• YOUR ASSIGNMENT: Return exactly the lines of the records below, starting at the line that contains "portTo s dst" and ending at the line that contains "t).at_.core part e", with both of those lines kept.

• PROVIDED INFORMATION:
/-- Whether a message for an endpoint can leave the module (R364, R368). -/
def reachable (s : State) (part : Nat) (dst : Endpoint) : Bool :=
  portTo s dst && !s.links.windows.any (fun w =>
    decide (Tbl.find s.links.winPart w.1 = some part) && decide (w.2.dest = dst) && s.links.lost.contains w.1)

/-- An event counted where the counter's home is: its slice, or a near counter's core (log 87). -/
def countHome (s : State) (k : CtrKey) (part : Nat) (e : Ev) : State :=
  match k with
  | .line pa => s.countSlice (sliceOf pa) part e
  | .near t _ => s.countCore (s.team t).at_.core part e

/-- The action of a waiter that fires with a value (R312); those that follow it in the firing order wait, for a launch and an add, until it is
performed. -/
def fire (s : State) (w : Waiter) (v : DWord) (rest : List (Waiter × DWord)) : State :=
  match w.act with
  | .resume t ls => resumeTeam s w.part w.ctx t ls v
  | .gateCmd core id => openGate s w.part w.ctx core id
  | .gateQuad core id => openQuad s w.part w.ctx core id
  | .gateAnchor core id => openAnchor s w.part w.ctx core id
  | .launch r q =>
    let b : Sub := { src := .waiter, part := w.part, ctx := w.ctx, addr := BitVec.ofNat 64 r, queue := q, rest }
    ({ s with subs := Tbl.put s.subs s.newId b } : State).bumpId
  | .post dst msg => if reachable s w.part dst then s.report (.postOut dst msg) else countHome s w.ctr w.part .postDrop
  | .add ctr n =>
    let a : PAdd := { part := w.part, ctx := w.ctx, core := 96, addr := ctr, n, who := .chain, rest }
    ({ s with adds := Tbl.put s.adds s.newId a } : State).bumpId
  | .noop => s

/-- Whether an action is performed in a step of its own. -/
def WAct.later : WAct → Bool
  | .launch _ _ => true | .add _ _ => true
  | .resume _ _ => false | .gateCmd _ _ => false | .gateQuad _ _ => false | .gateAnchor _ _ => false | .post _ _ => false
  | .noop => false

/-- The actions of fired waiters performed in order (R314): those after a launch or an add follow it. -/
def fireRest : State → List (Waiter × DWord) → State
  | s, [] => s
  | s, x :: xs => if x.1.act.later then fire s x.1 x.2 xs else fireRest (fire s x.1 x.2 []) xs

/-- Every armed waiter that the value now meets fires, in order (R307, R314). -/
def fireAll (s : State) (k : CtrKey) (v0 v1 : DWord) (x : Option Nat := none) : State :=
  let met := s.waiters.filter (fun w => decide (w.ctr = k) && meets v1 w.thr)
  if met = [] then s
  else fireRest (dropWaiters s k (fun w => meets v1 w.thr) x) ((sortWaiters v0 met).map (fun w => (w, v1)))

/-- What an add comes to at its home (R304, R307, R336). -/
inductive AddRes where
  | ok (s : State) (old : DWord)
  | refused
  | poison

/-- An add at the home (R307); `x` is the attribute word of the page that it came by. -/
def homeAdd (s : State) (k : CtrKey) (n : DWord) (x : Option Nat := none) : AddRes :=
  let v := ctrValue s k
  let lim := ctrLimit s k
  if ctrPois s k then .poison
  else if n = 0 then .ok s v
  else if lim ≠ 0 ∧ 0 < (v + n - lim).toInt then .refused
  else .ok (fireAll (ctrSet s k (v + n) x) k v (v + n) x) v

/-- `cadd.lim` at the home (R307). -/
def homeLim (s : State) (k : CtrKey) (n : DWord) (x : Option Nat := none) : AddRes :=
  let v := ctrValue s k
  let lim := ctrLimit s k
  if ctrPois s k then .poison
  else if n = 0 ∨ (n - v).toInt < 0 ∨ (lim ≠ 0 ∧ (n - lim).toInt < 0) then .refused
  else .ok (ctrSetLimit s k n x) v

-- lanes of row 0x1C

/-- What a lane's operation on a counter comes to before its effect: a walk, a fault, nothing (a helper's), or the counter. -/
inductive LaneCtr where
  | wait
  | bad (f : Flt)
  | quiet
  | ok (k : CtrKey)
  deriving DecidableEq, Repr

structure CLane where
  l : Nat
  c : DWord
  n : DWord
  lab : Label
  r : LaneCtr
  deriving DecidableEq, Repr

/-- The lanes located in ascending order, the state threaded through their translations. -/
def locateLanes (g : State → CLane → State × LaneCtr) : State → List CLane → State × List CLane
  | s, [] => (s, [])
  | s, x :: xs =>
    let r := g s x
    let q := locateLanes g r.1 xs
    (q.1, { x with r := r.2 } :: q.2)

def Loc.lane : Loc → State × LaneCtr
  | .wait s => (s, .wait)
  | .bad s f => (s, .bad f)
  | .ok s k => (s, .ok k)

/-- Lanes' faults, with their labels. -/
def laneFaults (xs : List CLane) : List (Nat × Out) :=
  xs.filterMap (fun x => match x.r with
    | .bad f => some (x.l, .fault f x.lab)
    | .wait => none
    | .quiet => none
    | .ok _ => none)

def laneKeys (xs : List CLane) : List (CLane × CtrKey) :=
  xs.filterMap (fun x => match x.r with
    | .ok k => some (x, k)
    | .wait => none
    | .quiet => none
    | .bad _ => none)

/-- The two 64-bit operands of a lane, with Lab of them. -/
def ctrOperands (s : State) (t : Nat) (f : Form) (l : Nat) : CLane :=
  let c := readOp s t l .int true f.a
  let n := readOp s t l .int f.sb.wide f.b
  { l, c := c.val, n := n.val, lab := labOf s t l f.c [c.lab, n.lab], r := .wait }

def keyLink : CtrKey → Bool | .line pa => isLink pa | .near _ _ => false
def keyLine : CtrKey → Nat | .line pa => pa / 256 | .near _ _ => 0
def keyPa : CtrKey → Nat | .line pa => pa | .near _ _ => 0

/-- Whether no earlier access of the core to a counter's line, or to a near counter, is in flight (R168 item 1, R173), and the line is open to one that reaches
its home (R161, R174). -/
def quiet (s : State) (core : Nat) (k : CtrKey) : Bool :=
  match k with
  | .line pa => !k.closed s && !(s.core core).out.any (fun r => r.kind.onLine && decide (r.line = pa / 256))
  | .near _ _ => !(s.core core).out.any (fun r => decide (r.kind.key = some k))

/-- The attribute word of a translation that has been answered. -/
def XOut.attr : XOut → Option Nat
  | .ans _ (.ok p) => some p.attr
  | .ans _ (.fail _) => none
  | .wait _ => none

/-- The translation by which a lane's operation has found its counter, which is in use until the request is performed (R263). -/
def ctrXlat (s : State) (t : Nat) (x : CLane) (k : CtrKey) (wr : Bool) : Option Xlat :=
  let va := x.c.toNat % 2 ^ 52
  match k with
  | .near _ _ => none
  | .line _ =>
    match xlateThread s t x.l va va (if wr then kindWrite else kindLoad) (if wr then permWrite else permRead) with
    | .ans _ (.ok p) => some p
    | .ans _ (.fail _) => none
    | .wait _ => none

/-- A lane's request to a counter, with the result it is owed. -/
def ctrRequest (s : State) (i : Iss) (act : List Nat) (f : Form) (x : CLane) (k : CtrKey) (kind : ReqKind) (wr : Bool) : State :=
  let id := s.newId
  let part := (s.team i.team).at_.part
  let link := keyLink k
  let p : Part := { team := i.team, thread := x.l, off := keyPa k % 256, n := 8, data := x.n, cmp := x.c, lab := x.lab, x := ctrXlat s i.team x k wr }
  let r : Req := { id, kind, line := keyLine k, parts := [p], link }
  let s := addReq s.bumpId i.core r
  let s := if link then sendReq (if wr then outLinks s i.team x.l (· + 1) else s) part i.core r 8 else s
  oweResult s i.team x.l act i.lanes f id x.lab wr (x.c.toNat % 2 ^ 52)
* * *
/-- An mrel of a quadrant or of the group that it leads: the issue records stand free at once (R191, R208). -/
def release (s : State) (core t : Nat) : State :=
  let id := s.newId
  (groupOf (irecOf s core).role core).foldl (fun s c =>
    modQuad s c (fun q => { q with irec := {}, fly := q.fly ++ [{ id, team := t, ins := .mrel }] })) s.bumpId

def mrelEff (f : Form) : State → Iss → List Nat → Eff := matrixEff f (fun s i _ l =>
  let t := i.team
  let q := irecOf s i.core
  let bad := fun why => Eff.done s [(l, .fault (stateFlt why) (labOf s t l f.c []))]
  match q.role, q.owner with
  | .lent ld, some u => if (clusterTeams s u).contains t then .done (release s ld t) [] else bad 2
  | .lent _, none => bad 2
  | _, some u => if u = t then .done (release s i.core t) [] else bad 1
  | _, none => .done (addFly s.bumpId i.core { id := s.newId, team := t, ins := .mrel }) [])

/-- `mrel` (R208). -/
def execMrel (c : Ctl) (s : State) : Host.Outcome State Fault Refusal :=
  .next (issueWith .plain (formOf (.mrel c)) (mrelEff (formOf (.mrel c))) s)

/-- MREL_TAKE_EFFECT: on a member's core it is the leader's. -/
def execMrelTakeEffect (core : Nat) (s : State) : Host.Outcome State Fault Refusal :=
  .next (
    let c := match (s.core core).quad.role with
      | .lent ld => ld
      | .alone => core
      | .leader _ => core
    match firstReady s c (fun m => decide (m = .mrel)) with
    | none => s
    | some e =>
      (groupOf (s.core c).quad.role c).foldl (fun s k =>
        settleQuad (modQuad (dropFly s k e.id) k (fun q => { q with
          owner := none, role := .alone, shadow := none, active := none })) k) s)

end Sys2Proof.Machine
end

• SOLUTION TO THIS TASK:
  portTo s dst && !s.links.windows.any (fun w =>
    decide (Tbl.find s.links.winPart w.1 = some part) && decide (w.2.dest = dst) && s.links.lost.contains w.1)

/-- An event counted where the counter's home is: its slice, or a near counter's core (log 87). -/
def countHome (s : State) (k : CtrKey) (part : Nat) (e : Ev) : State :=
  match k with
  | .line pa => s.countSlice (sliceOf pa) part e
  | .near t _ => s.countCore (s.team t).at_.core part e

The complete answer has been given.